┌──

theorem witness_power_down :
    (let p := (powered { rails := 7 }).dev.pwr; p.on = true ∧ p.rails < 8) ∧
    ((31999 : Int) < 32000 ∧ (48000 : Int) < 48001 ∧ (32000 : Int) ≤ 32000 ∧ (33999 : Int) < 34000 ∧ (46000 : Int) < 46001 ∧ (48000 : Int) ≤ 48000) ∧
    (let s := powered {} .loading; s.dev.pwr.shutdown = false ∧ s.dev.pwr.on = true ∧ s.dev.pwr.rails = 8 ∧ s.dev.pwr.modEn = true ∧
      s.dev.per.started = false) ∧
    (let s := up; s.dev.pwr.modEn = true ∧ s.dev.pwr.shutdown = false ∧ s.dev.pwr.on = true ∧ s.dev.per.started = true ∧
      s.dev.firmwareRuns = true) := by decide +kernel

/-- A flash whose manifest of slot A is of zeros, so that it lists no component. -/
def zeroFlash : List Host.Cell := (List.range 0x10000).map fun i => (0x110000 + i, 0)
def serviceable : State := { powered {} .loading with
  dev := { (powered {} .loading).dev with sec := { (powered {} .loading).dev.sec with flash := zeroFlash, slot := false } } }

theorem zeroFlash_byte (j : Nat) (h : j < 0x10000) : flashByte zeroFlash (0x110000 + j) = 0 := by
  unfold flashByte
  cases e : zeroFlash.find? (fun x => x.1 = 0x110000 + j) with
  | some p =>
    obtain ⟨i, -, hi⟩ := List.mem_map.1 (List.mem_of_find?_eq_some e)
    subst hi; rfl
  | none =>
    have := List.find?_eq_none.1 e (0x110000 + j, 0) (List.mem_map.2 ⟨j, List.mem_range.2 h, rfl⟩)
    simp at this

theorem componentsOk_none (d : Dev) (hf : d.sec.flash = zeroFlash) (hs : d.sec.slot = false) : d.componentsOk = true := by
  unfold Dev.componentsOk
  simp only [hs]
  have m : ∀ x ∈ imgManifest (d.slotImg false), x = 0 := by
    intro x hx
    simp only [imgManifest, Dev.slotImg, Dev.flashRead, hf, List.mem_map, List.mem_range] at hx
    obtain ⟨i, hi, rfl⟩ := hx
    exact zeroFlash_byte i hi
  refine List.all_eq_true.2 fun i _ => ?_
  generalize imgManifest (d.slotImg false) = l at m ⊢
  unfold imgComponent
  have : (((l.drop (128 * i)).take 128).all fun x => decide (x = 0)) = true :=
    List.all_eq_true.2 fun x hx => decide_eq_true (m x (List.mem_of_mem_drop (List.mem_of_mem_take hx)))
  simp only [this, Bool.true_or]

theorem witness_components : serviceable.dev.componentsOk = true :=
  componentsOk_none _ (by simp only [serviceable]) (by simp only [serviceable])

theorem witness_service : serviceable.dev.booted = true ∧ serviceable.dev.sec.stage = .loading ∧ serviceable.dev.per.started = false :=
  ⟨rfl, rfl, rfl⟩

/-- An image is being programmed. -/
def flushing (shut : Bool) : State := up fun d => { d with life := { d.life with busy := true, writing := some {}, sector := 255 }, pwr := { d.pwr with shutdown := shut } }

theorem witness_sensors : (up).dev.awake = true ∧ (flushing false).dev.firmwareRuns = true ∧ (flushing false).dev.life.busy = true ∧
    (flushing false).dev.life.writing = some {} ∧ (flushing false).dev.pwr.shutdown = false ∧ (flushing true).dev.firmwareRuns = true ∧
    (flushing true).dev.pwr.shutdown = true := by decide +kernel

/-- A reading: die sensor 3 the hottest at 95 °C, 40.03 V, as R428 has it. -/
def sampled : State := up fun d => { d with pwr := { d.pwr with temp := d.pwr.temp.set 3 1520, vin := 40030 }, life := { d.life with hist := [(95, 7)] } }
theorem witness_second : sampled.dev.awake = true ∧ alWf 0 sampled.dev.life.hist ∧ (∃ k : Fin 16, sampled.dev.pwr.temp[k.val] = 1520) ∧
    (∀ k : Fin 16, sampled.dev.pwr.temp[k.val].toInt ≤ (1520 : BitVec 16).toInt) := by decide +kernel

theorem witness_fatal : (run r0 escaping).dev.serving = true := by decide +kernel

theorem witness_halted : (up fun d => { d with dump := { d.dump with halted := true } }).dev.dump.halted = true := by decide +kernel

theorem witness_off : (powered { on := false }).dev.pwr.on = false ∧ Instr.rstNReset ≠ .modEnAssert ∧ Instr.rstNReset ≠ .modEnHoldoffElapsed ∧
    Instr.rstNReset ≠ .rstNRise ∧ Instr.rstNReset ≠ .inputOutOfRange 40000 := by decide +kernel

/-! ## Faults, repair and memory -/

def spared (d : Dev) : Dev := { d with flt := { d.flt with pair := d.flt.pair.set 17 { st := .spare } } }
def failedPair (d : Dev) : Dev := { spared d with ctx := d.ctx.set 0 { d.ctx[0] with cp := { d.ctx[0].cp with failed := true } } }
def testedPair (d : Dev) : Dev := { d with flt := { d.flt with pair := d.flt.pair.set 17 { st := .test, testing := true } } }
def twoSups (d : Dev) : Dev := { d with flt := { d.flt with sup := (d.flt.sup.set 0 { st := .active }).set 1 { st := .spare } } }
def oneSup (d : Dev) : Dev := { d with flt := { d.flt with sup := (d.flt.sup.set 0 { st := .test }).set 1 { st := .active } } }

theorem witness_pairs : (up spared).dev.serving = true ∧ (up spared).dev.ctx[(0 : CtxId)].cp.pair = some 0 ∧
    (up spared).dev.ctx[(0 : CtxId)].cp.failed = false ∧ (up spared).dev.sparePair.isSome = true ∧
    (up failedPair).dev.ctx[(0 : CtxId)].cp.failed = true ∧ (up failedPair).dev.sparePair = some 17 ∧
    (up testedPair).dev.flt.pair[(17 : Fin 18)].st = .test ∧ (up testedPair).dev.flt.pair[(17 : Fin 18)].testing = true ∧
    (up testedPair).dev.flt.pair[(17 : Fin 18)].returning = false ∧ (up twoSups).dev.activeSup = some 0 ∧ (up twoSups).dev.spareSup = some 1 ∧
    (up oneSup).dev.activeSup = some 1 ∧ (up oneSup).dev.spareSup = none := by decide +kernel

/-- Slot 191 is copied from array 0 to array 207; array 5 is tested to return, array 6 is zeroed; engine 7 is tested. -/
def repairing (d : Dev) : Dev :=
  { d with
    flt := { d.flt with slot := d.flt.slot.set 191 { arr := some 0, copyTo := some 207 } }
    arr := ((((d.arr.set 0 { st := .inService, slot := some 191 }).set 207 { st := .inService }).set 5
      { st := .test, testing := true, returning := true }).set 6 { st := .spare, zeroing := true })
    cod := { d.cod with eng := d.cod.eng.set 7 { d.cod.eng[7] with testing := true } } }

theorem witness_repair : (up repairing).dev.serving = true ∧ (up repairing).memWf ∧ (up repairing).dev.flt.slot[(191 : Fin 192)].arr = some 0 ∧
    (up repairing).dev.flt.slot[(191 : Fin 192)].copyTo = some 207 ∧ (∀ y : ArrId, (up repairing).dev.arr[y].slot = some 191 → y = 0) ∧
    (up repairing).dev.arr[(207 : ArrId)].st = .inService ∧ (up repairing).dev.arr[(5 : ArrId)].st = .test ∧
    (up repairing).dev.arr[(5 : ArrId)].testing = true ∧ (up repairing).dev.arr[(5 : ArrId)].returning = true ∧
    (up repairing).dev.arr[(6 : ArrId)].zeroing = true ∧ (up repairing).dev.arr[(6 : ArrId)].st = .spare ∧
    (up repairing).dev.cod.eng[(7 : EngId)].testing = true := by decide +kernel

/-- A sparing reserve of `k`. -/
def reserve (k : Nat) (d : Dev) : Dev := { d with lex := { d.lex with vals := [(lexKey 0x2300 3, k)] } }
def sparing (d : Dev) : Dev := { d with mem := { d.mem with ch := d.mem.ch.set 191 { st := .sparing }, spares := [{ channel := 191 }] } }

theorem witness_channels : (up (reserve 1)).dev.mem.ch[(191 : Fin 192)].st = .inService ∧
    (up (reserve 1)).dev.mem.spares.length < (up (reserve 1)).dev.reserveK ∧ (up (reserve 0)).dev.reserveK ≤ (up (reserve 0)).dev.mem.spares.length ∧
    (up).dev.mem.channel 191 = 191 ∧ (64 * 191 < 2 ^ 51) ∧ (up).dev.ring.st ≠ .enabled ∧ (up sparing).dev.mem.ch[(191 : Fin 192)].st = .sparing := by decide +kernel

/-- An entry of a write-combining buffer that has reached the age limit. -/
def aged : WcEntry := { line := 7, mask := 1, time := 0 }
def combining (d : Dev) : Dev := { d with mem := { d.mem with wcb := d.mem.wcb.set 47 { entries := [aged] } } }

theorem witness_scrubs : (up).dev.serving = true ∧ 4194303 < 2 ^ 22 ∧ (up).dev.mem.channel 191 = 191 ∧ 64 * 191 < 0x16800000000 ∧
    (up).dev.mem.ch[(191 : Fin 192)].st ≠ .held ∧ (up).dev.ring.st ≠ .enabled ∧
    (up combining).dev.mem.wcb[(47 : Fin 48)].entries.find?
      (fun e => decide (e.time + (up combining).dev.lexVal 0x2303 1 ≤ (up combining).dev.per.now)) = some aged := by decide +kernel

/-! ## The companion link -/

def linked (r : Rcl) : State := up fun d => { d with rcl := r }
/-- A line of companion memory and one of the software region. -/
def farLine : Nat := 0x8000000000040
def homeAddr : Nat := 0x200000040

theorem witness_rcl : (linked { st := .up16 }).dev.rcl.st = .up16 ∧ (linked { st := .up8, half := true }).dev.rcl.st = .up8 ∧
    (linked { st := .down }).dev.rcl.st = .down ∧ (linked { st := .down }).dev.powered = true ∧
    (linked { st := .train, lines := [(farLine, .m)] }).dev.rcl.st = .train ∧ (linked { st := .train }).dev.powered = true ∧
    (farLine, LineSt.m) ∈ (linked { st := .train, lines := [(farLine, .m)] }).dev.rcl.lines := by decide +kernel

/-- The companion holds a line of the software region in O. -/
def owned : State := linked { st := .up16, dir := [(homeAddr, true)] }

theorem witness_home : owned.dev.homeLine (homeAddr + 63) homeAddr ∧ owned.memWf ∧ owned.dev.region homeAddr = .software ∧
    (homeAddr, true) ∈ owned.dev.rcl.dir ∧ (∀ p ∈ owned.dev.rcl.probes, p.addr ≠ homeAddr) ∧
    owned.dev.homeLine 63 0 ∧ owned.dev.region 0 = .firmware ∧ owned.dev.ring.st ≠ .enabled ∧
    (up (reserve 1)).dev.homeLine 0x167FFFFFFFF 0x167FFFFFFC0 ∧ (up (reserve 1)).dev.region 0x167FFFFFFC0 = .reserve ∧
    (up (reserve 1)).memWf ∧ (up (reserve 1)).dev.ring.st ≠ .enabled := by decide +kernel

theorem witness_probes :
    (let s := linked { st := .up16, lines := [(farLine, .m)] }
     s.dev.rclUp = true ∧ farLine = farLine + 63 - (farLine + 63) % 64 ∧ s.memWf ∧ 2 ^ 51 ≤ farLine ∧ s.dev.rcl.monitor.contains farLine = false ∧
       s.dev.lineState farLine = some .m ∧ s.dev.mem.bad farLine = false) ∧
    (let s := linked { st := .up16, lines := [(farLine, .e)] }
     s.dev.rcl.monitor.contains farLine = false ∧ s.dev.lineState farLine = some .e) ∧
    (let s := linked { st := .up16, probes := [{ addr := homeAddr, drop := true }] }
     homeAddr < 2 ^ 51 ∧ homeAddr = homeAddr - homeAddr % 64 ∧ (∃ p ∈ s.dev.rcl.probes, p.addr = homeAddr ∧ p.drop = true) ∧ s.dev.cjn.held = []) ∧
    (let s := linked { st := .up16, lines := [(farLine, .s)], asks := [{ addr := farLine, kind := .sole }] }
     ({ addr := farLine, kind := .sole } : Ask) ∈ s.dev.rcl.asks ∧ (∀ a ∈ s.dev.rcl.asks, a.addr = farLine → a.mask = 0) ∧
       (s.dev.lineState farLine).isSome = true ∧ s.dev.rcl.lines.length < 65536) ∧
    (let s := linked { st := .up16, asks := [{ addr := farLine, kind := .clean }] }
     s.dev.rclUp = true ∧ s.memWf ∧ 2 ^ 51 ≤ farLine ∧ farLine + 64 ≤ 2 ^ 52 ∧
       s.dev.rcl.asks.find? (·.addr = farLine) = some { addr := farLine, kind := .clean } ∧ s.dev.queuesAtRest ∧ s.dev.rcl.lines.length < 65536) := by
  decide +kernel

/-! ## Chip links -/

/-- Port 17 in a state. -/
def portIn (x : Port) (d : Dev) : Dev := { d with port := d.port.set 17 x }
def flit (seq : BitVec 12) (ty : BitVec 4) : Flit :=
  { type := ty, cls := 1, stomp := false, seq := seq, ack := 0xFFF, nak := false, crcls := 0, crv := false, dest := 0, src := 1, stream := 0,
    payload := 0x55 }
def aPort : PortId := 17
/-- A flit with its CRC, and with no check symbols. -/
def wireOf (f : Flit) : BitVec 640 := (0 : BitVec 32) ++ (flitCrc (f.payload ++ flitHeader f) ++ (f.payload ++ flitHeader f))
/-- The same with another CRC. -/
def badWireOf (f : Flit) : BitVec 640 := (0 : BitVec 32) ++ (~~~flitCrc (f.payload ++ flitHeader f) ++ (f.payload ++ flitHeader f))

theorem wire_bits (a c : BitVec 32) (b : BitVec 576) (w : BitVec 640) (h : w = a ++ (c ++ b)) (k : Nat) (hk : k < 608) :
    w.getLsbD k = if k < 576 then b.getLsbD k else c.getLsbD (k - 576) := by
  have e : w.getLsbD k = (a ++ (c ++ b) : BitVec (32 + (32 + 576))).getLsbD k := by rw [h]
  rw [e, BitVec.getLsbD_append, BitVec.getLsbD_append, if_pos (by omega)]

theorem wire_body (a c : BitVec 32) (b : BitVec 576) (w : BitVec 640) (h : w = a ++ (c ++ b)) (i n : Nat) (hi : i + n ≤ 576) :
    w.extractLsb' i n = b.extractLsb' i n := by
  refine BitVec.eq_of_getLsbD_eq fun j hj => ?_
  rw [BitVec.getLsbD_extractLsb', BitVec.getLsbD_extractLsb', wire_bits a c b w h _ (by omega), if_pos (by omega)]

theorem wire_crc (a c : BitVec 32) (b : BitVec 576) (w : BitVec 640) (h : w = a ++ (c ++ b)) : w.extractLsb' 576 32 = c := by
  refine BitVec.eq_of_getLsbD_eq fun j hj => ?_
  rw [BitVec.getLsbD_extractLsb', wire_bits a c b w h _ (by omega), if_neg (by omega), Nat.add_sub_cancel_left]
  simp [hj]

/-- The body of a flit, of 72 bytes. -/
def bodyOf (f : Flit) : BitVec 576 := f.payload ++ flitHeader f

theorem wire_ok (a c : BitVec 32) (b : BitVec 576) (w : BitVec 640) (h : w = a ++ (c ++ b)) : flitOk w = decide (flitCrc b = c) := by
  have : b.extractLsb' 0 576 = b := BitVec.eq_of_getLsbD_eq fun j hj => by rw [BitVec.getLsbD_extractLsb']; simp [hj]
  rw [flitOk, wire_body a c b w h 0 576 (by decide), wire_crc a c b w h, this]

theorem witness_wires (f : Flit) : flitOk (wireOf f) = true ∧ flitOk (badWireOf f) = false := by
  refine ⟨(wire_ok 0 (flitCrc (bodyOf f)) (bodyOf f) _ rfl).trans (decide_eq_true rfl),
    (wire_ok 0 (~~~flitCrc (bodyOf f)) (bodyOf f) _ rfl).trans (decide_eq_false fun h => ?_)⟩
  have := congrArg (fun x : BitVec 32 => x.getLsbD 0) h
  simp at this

└──

__TASK BRIEF__: The reply should consist solely of the lines above from the one that has "theorem witness_fatal : (run" through the one that has "theorem witness_halted : (up", reproduced exactly.

__SOLUTION FOR THIS TASK__:
theorem witness_fatal : (run r0 escaping).dev.serving = true := by decide +kernel

theorem witness_halted : (up fun d => { d with dump := { d.dump with halted := true } }).dev.dump.halted = true := by decide +kernel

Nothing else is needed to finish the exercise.